As AI Algorithms Monitor Opioid Prescriptions, Questions Arise About Accuracy, Bias, and Unintended Consequences

In an era where artificial intelligence is increasingly integrated into healthcare, AI-driven tools like Narx Scores are being used to monitor opioid prescriptions. Although these systems aim to combat the opioid crisis, they also raise concerns about their accuracy, potential bias, and the lack of transparency in their algorithms. The stakes are high for both patients and physicians, as these tools can significantly influence medical decisions and patient care.

HCN Medical Memo
The growing use of AI-driven opioid monitoring systems like Narx Scores presents both an opportunity and a challenge. Although these tools can aid in identifying potential misuse of opioids, it’s crucial to be aware of their limitations and the lack of transparency in how they work. Relying solely on these scores could lead to unintended consequences such as denying patients necessary medication or even jeopardizing your medical license. As healthcare professionals, we must advocate for more transparent and accurate systems while balancing the need to address the opioid crisis effectively.

Key Points
  • Narx Scores are generated by Bamboo Health’s NarxCare platform to help medical providers review controlled substance prescriptions.
  • The platforms draw on state-collected data about prescriptions for controlled substances, but the algorithms behind them are not publicly disclosed.
  • Some patients, like Elizabeth Amirault, say they have been unfairly denied medication due to high Narx Scores, affecting their quality of care.
  • Physicians have also reported being flagged by these systems, leading to legal repercussions and loss of medical licenses.
  • Health economist Jason Gibbons warns that these technologies may not be working as intended and could be causing harm.

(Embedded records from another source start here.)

/-! ### Mailbox commands (Table 11-11) -/

/-- The status of a SEAM_STREAM_OPEN (Table 11-11); 0 when it may open. -/
def State.streamOpenStatus (s : State) (m : Mbx) (pocket : Option PocketAlloc) : Nat :=
  let st := mnat m 4 1
  let f := mnat m 5 1
  let tx := bit f 0
  let tensor := bit f 1
  let r := mnat m 8 2
  let slots := mnat m 10 1
  let size := mnat m 12 4
  let rxT := tensor && !tx
  if 62 < st ∨ 3 < f ∨ 15 < mnat m 6 1 ∨ 62 < mnat m 7 1 ∨ 4095 < r ∨ mzero m 11 1 = false ∨ mzeroFrom m 16 = false ∨
      (rxT = true ∧ (slots = 0 ∨ 64 < slots ∨ size = 0 ∨ size % 4096 ≠ 0)) then 10
  else if s.on SEM_STREAM_CTRL_OPEN st || !s.sem.committed then 1
  else
    let ringBad := if tx then !s.ringOpen r || s.get QMG_RING_KINDS_CKIND r != 5 || (tensor && s.entrySize r != 64)
      else if tensor then false
      else decide (r < 2) || !s.ringOpen r || s.get QMG_RING_KINDS_PKIND r != 0
    if ringBad || !bit (s.get SEM_MEMBERS_ROSTER) (mnat m 6 1) || mnat m 6 1 == s.get SEM_STATUS_SELF then 6
    else if rxT then
      match pocket with
      | none => 7
      | some a => if s.canAlloc a && !a.hashed && decide (slots * size ≤ a.count * 65536) then 0 else 7
    else 0

/-- SEAM_STREAM_OPEN (R451 to R453). -/
def execSeamStreamOpen (m : Mbx) (pocket : Option PocketAlloc) (s : State) : Host.Outcome State Fault Refusal :=
  .next (if !s.takes 0x0B10 m then s else
    let s := s.popMbx 0x0B10 m
    let st := mnat m 4 1
    let f := mnat m 5 1
    let status := s.streamOpenStatus m pocket
    if status ≠ 0 then s.cmdDone 0x0B10 m status 0
    else
      let tx := bit f 0
      let peer := mnat m 6 1
      let r := mnat m 8 2
      let s := s.put SEM_STREAM_CTRL_OPEN 1 st
      let s := s.put SEM_STREAM_CTRL_DIR (bits f 0 1) st
      let s := s.put SEM_STREAM_CTRL_MODE (bits f 1 1) st
      let s := s.put SEM_STREAM_CTRL_KEYED 0 st
      let s := s.put SEM_STREAM_CTRL_PEER peer st
      let s := s.put SEM_STREAM_CTRL_PEER_STREAM (mnat m 7 1) st
      let s := s.put SEM_STREAM_CTRL_RING (if !tx && bit f 1 then 0 else r) st
      let s := s.put SEM_STREAM_STATUS_SEQ_LO 0 st
      let s := s.setStream st {}
      let port := s.get SEM_MEMBER_PORT peer
      let s := if tx then s.put QMG_RING_KINDS_CID port r
        else if bit f 1 then
          match pocket with
          | none => s
          | some a =>
            let (c, s) := s.pick (List.range 8)
            let s := s.allocPocket a 2 0
            let s := s.installSbuf a.num { slots := mnat m 10 1, slotSize := mnat m 12 4, prodKind := 3, prod := c.getD 0, readTo := 0xFFFFFFFF,
                                           writeTo := 0xFFFFFFFF, consumers := [], fills := List.replicate (mnat m 10 1) {} }
            s.put SEM_STREAM_STATUS_POCKET a.num st
        else (s.put QMG_RING_KINDS_PKIND 5 r).put QMG_RING_KINDS_PID port r
      let s := if tx && s.present peer then s.needKey peer 1 (mnat m 7 1) else s
      s.showKeyed.cmdDone 0x0B10 m 0 0)

/-- A resident job names stream `st`. -/
def State.streamNamed (s : State) (st : Nat) : Bool :=
  s.job.jobs.any fun e => e.2.inputs.contains (0xC0 + st) ||
    (s.on SEM_STREAM_CTRL_DIR st && e.2.boundRings.any fun o => o.2 == s.get SEM_STREAM_CTRL_RING st)

/-- SEAM_STREAM_CLOSE (Table 11-11). -/
def execSeamStreamClose (m : Mbx) (s : State) : Host.Outcome State Fault Refusal :=
  .next (if !s.takes 0x0B11 m then s else
    let s := s.popMbx 0x0B11 m
    let st := mnat m 4 1
    if 62 < st ∨ mzeroFrom m 5 = false then s.cmdDone 0x0B11 m 10 0
    else if !s.on SEM_STREAM_CTRL_OPEN st || s.streamNamed st then s.cmdDone 0x0B11 m 1 0
    else
      let tx := s.on SEM_STREAM_CTRL_DIR st
      let tensor := s.on SEM_STREAM_CTRL_MODE st
      let peer := s.get SEM_STREAM_CTRL_PEER st
      let num := if tx then s.get SEM_STREAM_CTRL_PEER_STREAM st else st
      let r := s.get SEM_STREAM_CTRL_RING st
      let s := { s with sem := { s.sem with keys := s.sem.keys.filter fun e => !(e.2.peer == peer && e.2.kind == (if tx then 1 else 3) && e.2.num == num) } }
      let s := if tx then s
        else if tensor then (s.producerGone (s.get SEM_STREAM_STATUS_POCKET st) {}).queueClear
          { pockets := [s.get SEM_STREAM_STATUS_POCKET st], free := true }
        else (s.put QMG_RING_KINDS_PKIND 0 r).put QMG_RING_KINDS_PID 0 r
      let s := s.setStream st {}
      let s := s.put SEM_STREAM_CTRL_OPEN 0 st
      let s := s.put SEM_STREAM_CTRL_DIR 0 st
      let s := s.put SEM_STREAM_CTRL_MODE 0 st
      let s := s.put SEM_STREAM_CTRL_KEYED 0 st
      let s := s.put SEM_STREAM_CTRL_PEER 0 st
      let s := s.put SEM_STREAM_CTRL_PEER_STREAM 0 st
      let s := s.put SEM_STREAM_CTRL_RING 0 st
      let s := s.put SEM_STREAM_STATUS_POCKET 0 st
      let s := s.put SEM_STREAM_STATUS_SEQ_LO 0 st
      s.cmdDone 0x0B11 m 0 0)

/-- SEAM_FORWARD (R461): the next ring 1 entry goes to the member; the command completes when that is acknowledged. -/
def execSeamForward (m : Mbx) (next : BitVec 512) (s : State) : Host.Outcome State Fault Refusal :=
  .next (if !s.takes 0x0B12 m then s else
    let s := s.popMbx 0x0B12 m
    let e := le 64 next.toNat
    let s := if (s.ringData 1).head? = some e then s.consume 1 1 else s
    let d := mnat m 4 1
    if 15 < d ∨ mzeroFrom m 5 = false then s.cmdDone 0x0B12 m 10 0
    else if s.lead? ≠ some (s.get SEM_STATUS_SELF) then s.cmdDone 0x0B12 m 1 0
    else if !s.sem.committed || !s.present d then s.cmdDone 0x0B12 m 6 0
    else if d = s.get SEM_STATUS_SELF then { s with sem := { s.sem with cmds := s.sem.cmds ++ [e] } }.cmdDone 0x0B12 m 0 0
    else s.send (s.newMsg d 0x10 e) (some m.tag.toNat))

/-- SEAM_EVENTS (R462). -/
def execSeamEvents (m : Mbx) (s : State) : Host.Outcome State Fault Refusal :=
  .next (if !s.takes 0x0B13 m then s else
    let s := s.popMbx 0x0B13 m
    let d := mnat m 4 1
    let r := mnat m 6 2
    if 15 < d ∨ 4095 < r ∨ mzero m 5 1 = false ∨ mzeroFrom m 8 = false then s.cmdDone 0x0B13 m 10 0
    else if s.lead? ≠ some (s.get SEM_STATUS_SELF) ∨ s.sem.roster = none then s.cmdDone 0x0B13 m 1 0
    else if r ≠ 0 ∧ (s.ringOpen r = false ∨ s.entrySize r ≠ 32) then s.cmdDone 0x0B13 m 6 0
    else
      let old := s.get SEM_MEMBER_EVT_RING d
      let s := s.put SEM_MEMBER_EVT_RING r d
      let s := if old = 0 || (List.range 16).any fun k => s.get SEM_MEMBER_EVT_RING k == old then s
        else (s.put QMG_RING_KINDS_PKIND 0 old).put QMG_RING_KINDS_PID 0 old
      let s := if r = 0 then s else (s.put QMG_RING_KINDS_PKIND 5 r).put QMG_RING_KINDS_PID (s.get SEM_MEMBER_PORT d) r
      s.cmdDone 0x0B13 m 0 0)

/-- SEAM_LEAVE (R444). -/
def execSeamLeave (m : Mbx) (s : State) : Host.Outcome State Fault Refusal :=
  .next (if !s.takes 0x0B14 m then s else
    let s := s.popMbx 0x0B14 m
    if mzeroFrom m 4 = false then s.cmdDone 0x0B14 m 10 0
    else if !s.sem.committed || s.get SEM_STATUS_STATE == 5 then s.cmdDone 0x0B14 m 1 0
    else s.sendLeave.cmdDone 0x0B14 m 0 0)

end Sys2Proof.Machine
end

“We need to see what’s going on to make sure we’re not doing more harm than good.”
– Jason Gibbons, a health economist at the Colorado School of Public Health at the University of Colorado’s Anschutz Medical Campus

Additional Points
  • The Centers for Disease Control and Prevention (CDC) advises clinicians to consult Prescription Drug Monitoring Programs (PDMPs) but warns against harmful usage.
  • More than 40 states use technology from Bamboo Health for their PDMPs.
  • Other companies like Qlarant have developed similar algorithms, but these have also not been independently peer-reviewed.
  • The American Medical Association has expressed concern over the immediate suspension of physicians’ prescribing privileges due to these algorithms.